Pathway enrichment was performed to evaluate the contribution of different families of metabolic reactions to assignment accuracy (Supplemental Fig. 3 and Supplemental Methods). For these simulations, 10 parent networks were available for assignment, the fraction of reactions removed was fixed at 0.15, the group size fixed at 25, and there were no reactions from shadow networks. Sulfur metabolism, nicotinate and nicotinamide metabolism, galactose metabolism, porphyrin and chlorophyll metabolism, biosynthesis of steroids, and terpenoid biosynthesis contributed to true positive assignments more than expected by chance alone. Propanoate metabolism, pyruvate metabolism, amino sugars metabolism, and others contributed to more false positive assignments than expected by chance alone. Several pathways, including ubiquinone biosynthesis, d-glutamine and d-glutamate metabolism, were all enriched in both true positive and false positive assignments.

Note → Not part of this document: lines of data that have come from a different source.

-- ==== Sys2Proof/Syntax.lean ====
section
/-!
DEFINITION. The commands of the block: one constructor of `Instr` per row of spec/opcode_table.json.

The rows are of three sorts.  Rows 0x0001 to 0x0F01 of the opcode index (R98) are host commands and carry the
descriptor and payload the device has read (`Cmd`).  Event rows carry the unit the event happens on and the values
the device measures there (an edge's stamp, a count, an ADC code): the model does not choose those values.  Engine
rows carry the logical engine that executes the word and the operand fields of its encoding (R387).
-/

namespace Sys2Proof

/-- A command as the device holds it once descriptor and payload are read (R77): the issuing port (its die) and
command ring, the descriptor's fields, and the payload (inline 40 bytes, or the extended payload). -/
structure Cmd where
  port : Nat
  ring : Nat
  tag : W32
  flags : Nat
  unit : Nat
  timeout : Nat
  applyAt : Nat
  payload : List Byte
  deriving DecidableEq, Repr

/-- The four kinds of ring (R73); their codes in EV_RING_ERROR are 1 to 4 (R99). -/
inductive RingKind where
  | command
  | completion
  | event
  | stream
  deriving DecidableEq, Repr

/-- A logical Cufix engine: its die and its index 0 to 15 (R36). -/
structure Eng where
  die : Nat
  idx : Nat
  deriving DecidableEq, Repr

/-- A resource that failed BIST at boot (R574): its die, its resource kind and index as REPAIR records name them
(R578), and whether the index names a spare (R577) or the resource itself.  A spare of a link or memory has the port or
memory in `place`. -/
structure BistFail where
  die : Nat
  kind : Nat
  index : Nat
  spare : Bool
  place : Nat
  deriving DecidableEq, Repr

/-- What a drive answers when it attaches (R60, R437, R438): PCI vendor and device, link speed and width, I/O queue pairs granted, MQES,
namespace size in LBAs, LBA size, largest transfer in bytes, serial number, whether the namespace suits Fixer, and the critical warnings
of its SMART / Health log. -/
structure DriveInfo where
  vendor : Nat
  device : Nat
  gt : Nat
  width : Nat
  queues : Nat
  mqes : Nat
  lbas : Nat
  blockBytes : Nat
  maxTransfer : Nat
  serial : List Byte
  suitable : Bool
  warn : Nat
  deriving DecidableEq, Repr

/-- The coefficients an adaptation ends with (R105, R138): CTLE code, main-cursor index, the 24 FFE coefficients, the
DFE coefficient and the gain code. -/
structure EqVals where
  ctle : Nat
  ffe : List Int
  dfe : Int
  gain : Nat
  deriving DecidableEq, Repr

/-- The NVMe commands Fixer issues beside Write (R438, R447). -/
inductive NvmeWhat where
  | read
  | flush
  | deallocate
  | admin
  deriving DecidableEq, Repr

3.4 SONEC applied to metagenomic samples

We applied the SONEC approach to metagenomic sequences from 94 samples sourced from the human anterior nares as part of the Human Microbiome Project (Fig. 4) (Huttenhower et al., 2012). The short reads were assembled into contigs, and the abundance of each contig was estimated across the subset of 49 samples containing more than one million reads. The assembly process resulted in 1 543 959 contigs, with an N50 of 261. The N50 indicates the contig length at which all contigs of that length or greater contribute 50% of the cumulative length of the dataset. We continued the analysis with the 9910 contigs with length of 800 base pairs (bp) or greater and which had a non-zero abundance in at least 3 samples (Fig. 4A). These contigs were clustered into 2849 clusters, such that contigs within a cluster likely originated from the same organism (Fig. 4B). Metabolic network reconstructions were obtained for all clusters by uploading the corresponding contigs to the Model SEED server resulting in 14 083 annotations including open reading frames and RNA elements (Overbeek et al., 2005). We observed 14 clusters with 90 or more annotated reactions and an average cumulative length of 682 232 bp. The remaining smaller clusters contained 44 or fewer annotated reactions and an average cumulative length of 2171 bp. The taxonomic content of each cluster was estimated, and the two large clusters with the most consistent taxonomic identity (Clusters 614 and 1357) corresponded to strains of Staphylococcus aureus. Cluster 614 (labeled ‘Strain 1’) contained 1001 assembled fragments with a cumulative length of 1 623 468 bp, 742 assigned metabolic reactions, and 100% of fragments aligned well to S.aureus genomes. Cluster 1357 (labeled ‘Strain 2’) contained 396 assembled fragments with a cumulative length of 479 515 bp, 326 assigned metabolic reactions, and 90% of fragments aligned well to S.aureus genomes. For reference, the complete genome for S.aureus Newman is 2.9 million bp long (Baba et al., 2008). These two clusters were not correlated and thus, likely originated from different strains of S.aureus (Fig. 4A).

An external file that holds a picture, illustration, etc.
Object name is btv671f4p.jpg

Generating species-level clusters from the anterior nares metagenome data set. (A) Average cross-sample abundance profiles for all 2849 clusters after application of the canopy algorithm. The profiles for the two clusters which we refer to as Strain 1 and Strain 2 are highlighted in red and blue, respectively. (B) Histogram of cluster size (number of contigs) for all clusters after application of the canopy algorithm (Nielsen et al., 2014). Note that most clusters are very small (2500 clusters with fewer than 10 contigs), while there are few very large clusters. (C) Reaction content of metabolic network reconstructions, organized by subsystem, for Strain 1 and Strain 2, before and after the application of SONEC. Reaction content from a reference network for S.aureus is provided

Comparing Strain 1 to a reference metabolic network for S.aureus N315 (obtained from the Model SEED) revealed 692 shared reactions of a possible 1118. Strain 1 contained 50 unique reactions that were not found in the reference metabolic network. These unique reactions were found in the following pathways: biosynthesis of steroids; butanoate metabolism; glycine, serine and threonine metabolism; pentose and glucuronate interconversions; pentose phosphate pathway. Strain 2 shared 319 reactions with the S.aureus N315 reference. Strain 2 contained a further 7 unique reactions in the following pathways: glutathione metabolism; pentose phosphate pathway; purine metabolism; pyrimidine metabolism; pyruvate metabolism.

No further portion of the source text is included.